* [TRY IT]: Exactly how many lines of the data below include the string "FwBank"? State the number and nothing more.

* [DATA]:
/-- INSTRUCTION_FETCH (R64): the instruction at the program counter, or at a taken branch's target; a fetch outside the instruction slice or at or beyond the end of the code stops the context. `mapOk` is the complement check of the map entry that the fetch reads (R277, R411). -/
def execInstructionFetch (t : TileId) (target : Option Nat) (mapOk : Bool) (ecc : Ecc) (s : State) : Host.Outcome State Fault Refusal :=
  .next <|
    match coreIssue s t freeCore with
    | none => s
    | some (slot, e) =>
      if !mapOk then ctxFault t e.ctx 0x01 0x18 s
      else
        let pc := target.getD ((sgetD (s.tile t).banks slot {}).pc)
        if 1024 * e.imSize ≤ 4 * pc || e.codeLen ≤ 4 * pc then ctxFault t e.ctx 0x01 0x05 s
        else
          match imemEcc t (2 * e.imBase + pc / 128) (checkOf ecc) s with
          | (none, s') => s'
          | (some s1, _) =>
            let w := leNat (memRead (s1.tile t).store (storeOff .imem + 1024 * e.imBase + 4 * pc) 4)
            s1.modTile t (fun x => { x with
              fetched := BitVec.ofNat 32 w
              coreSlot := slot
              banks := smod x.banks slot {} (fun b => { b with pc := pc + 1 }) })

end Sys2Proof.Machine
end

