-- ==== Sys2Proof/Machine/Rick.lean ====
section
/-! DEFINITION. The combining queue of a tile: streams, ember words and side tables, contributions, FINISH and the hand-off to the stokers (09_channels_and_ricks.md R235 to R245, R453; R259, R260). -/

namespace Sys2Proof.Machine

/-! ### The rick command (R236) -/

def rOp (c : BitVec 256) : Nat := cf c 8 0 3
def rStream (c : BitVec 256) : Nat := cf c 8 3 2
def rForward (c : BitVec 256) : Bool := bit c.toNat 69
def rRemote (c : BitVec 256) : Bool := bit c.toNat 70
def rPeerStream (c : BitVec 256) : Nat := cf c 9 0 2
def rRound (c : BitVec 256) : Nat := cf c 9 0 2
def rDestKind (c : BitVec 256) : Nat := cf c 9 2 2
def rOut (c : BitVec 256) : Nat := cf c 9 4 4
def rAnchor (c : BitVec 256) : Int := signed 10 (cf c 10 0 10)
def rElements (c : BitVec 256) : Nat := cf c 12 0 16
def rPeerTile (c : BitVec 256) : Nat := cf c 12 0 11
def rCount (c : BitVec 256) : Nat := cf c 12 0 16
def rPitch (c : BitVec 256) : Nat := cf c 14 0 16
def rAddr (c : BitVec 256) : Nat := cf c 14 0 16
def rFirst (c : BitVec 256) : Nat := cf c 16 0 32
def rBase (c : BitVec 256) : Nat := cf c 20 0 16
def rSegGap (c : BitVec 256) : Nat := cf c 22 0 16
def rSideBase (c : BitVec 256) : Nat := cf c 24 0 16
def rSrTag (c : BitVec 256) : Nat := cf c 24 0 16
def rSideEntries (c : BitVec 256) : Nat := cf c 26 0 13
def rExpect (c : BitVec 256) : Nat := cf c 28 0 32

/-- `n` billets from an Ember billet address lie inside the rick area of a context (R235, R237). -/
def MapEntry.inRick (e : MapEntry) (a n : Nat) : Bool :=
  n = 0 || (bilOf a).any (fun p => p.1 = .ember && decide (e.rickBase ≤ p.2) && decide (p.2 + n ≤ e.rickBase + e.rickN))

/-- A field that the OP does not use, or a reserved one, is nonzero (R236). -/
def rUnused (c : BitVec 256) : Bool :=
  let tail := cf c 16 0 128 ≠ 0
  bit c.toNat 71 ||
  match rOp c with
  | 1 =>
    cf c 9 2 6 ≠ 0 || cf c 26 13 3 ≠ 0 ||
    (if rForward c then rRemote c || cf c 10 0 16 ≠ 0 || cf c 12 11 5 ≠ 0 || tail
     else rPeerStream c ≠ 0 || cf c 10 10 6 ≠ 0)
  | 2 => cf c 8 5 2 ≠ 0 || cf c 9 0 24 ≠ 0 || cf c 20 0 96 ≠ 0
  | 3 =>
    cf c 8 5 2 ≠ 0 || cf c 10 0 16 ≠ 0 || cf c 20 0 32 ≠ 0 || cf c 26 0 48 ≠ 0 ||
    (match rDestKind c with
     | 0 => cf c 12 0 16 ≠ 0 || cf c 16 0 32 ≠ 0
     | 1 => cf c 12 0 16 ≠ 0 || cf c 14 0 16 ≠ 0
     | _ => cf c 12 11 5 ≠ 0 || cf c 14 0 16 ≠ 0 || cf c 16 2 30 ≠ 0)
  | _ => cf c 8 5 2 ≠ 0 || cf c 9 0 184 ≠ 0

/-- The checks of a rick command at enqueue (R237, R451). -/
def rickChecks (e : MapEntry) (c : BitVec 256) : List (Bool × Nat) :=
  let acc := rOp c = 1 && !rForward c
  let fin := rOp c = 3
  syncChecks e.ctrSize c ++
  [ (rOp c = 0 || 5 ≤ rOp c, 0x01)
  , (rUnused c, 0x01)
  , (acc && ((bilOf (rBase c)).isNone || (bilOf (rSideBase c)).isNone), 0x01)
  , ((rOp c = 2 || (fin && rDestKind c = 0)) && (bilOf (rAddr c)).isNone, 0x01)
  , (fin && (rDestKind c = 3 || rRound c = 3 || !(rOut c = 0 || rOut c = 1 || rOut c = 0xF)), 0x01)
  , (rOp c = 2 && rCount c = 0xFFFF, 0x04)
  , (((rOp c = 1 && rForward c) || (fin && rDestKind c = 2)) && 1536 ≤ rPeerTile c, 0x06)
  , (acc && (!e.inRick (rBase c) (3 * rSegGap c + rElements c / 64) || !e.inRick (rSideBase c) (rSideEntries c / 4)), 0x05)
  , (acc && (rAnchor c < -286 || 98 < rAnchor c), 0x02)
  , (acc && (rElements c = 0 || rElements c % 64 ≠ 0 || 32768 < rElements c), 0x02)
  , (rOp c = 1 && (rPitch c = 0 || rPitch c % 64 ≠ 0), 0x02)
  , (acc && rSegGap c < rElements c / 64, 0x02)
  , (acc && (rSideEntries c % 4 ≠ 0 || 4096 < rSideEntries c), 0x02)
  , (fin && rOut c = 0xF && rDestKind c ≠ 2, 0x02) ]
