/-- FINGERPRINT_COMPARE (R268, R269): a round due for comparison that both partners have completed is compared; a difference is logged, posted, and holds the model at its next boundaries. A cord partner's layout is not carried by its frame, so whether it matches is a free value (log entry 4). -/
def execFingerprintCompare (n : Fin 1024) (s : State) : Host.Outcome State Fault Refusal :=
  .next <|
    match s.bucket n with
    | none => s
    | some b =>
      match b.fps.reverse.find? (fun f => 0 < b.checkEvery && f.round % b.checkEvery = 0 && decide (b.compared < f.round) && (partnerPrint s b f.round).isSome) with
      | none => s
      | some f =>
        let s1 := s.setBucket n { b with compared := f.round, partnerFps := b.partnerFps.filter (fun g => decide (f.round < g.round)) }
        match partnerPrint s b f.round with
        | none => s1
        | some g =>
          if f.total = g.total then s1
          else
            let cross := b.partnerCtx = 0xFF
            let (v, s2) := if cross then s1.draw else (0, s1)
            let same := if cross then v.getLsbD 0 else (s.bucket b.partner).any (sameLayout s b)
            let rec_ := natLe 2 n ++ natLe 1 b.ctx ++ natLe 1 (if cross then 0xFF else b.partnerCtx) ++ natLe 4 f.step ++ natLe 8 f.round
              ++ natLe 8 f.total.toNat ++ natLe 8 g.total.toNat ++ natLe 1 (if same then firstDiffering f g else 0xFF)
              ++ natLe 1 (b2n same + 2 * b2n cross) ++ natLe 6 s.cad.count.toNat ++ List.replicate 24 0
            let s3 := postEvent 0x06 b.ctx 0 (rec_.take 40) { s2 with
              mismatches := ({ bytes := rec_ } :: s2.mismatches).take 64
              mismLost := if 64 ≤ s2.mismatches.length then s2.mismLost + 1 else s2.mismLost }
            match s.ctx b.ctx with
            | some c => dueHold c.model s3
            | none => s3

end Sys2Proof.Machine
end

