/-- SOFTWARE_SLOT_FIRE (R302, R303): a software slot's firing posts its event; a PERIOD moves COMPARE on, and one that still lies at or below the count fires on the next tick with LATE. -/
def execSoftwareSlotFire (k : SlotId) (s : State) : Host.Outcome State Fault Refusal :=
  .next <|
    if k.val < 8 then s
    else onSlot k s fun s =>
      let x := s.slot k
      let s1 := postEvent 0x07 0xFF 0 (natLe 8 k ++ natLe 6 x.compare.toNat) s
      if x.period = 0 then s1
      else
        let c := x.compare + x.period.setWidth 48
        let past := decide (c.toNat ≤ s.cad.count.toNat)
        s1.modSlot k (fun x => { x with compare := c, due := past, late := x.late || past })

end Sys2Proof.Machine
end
==
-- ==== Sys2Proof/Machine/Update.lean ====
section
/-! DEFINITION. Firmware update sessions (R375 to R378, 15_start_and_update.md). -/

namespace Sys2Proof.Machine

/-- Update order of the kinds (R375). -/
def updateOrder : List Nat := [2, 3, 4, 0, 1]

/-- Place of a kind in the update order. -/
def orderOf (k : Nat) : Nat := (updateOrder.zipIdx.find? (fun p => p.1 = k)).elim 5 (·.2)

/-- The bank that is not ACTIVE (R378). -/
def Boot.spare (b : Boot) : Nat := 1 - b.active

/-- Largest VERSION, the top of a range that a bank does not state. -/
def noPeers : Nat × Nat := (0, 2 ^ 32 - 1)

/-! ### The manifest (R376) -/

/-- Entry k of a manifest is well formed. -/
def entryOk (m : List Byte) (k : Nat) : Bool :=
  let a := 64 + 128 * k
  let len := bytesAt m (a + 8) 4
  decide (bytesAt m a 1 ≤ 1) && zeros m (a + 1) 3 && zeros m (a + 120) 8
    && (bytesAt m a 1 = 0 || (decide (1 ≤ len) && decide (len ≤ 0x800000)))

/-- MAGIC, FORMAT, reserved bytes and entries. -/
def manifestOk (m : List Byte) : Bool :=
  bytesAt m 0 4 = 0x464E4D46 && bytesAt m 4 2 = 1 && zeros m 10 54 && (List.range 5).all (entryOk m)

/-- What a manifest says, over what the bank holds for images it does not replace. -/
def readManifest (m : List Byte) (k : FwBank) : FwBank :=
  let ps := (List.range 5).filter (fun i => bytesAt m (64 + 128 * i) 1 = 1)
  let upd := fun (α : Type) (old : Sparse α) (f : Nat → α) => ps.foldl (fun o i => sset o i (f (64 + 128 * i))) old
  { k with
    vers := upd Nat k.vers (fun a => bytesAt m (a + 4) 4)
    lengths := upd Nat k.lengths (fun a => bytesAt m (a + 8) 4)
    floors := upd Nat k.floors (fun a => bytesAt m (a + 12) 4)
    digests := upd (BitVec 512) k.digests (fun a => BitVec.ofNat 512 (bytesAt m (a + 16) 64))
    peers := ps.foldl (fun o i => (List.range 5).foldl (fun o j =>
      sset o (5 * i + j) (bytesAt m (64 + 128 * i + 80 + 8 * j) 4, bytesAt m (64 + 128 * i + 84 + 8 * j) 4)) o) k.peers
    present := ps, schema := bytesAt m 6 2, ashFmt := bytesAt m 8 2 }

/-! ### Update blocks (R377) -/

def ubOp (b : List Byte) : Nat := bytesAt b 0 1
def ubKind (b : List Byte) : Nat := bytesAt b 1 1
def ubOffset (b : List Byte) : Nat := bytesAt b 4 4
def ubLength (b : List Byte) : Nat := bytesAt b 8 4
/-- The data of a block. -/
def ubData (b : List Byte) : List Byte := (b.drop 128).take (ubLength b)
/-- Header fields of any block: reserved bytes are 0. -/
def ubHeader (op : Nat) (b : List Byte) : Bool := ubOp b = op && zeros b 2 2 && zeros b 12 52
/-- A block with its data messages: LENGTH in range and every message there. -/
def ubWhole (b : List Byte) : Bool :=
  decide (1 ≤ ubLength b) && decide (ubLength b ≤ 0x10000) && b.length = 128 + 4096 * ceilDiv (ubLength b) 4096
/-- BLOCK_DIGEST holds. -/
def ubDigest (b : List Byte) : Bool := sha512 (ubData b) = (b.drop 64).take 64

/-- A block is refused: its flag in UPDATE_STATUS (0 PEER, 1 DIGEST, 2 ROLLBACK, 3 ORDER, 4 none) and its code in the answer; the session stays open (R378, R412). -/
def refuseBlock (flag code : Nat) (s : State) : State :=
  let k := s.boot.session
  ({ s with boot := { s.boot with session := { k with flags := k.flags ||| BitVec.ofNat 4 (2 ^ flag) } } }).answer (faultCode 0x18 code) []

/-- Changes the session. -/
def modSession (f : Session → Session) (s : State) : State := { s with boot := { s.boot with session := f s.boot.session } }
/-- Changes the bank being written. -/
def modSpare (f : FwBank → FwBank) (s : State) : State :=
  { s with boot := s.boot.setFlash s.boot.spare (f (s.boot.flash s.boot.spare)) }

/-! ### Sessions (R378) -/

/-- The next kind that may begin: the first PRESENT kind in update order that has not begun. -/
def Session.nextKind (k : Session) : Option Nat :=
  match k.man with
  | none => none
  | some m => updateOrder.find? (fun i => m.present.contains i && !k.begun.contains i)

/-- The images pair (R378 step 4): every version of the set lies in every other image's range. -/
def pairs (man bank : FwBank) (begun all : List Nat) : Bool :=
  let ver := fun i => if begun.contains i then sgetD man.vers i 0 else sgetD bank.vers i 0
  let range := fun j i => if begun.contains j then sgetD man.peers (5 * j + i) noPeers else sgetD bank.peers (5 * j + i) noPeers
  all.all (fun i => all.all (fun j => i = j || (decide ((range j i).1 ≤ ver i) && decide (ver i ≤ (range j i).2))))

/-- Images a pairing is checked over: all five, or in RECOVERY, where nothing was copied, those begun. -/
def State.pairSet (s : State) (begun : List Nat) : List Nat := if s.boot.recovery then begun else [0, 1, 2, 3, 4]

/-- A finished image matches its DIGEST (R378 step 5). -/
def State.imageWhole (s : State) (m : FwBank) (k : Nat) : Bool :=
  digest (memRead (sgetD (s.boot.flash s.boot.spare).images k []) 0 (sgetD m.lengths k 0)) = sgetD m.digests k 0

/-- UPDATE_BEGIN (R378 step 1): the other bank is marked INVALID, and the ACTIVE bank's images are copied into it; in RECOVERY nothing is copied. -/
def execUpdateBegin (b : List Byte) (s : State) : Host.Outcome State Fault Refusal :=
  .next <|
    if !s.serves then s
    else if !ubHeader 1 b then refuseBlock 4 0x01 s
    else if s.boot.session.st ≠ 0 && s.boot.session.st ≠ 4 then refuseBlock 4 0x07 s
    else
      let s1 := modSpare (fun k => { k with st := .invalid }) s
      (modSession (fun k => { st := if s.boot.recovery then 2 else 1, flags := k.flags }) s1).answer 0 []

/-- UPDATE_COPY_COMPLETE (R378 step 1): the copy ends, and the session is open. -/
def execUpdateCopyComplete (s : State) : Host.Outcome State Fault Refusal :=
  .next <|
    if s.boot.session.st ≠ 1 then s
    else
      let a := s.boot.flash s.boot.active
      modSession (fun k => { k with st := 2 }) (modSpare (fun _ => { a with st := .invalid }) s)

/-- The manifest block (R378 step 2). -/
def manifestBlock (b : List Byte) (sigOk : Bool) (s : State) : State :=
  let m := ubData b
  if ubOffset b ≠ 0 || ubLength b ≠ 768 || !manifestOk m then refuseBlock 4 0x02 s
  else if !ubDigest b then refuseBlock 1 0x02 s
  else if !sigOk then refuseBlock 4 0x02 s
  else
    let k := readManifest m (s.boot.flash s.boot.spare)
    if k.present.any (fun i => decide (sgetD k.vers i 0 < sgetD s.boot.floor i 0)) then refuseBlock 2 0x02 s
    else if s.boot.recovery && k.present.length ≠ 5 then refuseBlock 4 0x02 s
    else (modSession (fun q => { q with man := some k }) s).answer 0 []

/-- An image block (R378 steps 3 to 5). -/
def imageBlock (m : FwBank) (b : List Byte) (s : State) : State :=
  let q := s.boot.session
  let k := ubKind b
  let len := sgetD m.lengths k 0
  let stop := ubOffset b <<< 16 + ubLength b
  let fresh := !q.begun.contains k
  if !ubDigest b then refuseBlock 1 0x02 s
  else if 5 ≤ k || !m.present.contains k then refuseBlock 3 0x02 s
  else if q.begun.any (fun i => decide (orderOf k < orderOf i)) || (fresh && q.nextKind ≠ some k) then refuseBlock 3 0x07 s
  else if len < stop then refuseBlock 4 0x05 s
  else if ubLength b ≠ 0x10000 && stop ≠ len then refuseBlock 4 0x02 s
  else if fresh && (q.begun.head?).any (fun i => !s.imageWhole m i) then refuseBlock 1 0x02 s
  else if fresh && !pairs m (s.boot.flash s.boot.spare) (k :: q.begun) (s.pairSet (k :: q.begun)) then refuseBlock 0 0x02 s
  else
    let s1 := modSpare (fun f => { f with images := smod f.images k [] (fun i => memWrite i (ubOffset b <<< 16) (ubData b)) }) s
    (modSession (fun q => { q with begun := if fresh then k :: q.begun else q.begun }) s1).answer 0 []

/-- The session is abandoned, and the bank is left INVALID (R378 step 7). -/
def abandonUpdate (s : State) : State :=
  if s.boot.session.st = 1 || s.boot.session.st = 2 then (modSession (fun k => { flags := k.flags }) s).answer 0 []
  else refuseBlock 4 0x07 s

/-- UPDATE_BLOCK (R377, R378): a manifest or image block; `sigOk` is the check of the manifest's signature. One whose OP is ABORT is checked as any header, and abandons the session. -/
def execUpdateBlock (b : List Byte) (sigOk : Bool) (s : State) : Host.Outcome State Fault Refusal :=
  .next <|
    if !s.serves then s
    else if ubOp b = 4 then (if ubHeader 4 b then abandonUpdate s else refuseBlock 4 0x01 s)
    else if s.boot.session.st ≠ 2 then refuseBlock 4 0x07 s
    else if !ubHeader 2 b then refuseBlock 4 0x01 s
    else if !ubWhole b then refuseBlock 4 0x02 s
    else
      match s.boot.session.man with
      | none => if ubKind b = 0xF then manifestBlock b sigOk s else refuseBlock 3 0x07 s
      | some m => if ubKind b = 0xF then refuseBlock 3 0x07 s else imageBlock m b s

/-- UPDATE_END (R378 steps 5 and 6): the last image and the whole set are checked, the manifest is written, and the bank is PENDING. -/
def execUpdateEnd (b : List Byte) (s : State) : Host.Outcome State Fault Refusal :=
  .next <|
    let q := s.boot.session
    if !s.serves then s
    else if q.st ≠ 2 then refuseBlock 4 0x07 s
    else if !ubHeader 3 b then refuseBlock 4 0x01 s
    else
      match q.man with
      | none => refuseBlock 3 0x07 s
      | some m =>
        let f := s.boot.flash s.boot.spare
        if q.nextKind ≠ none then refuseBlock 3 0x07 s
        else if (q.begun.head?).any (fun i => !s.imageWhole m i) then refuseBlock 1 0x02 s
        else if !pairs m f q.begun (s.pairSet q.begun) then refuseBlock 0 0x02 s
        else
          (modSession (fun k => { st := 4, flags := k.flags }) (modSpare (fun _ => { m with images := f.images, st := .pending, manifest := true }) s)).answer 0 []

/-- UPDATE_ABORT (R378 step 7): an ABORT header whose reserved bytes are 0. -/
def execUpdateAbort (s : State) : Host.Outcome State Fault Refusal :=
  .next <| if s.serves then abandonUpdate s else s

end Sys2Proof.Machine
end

* [YOUR RESPONSE]: 5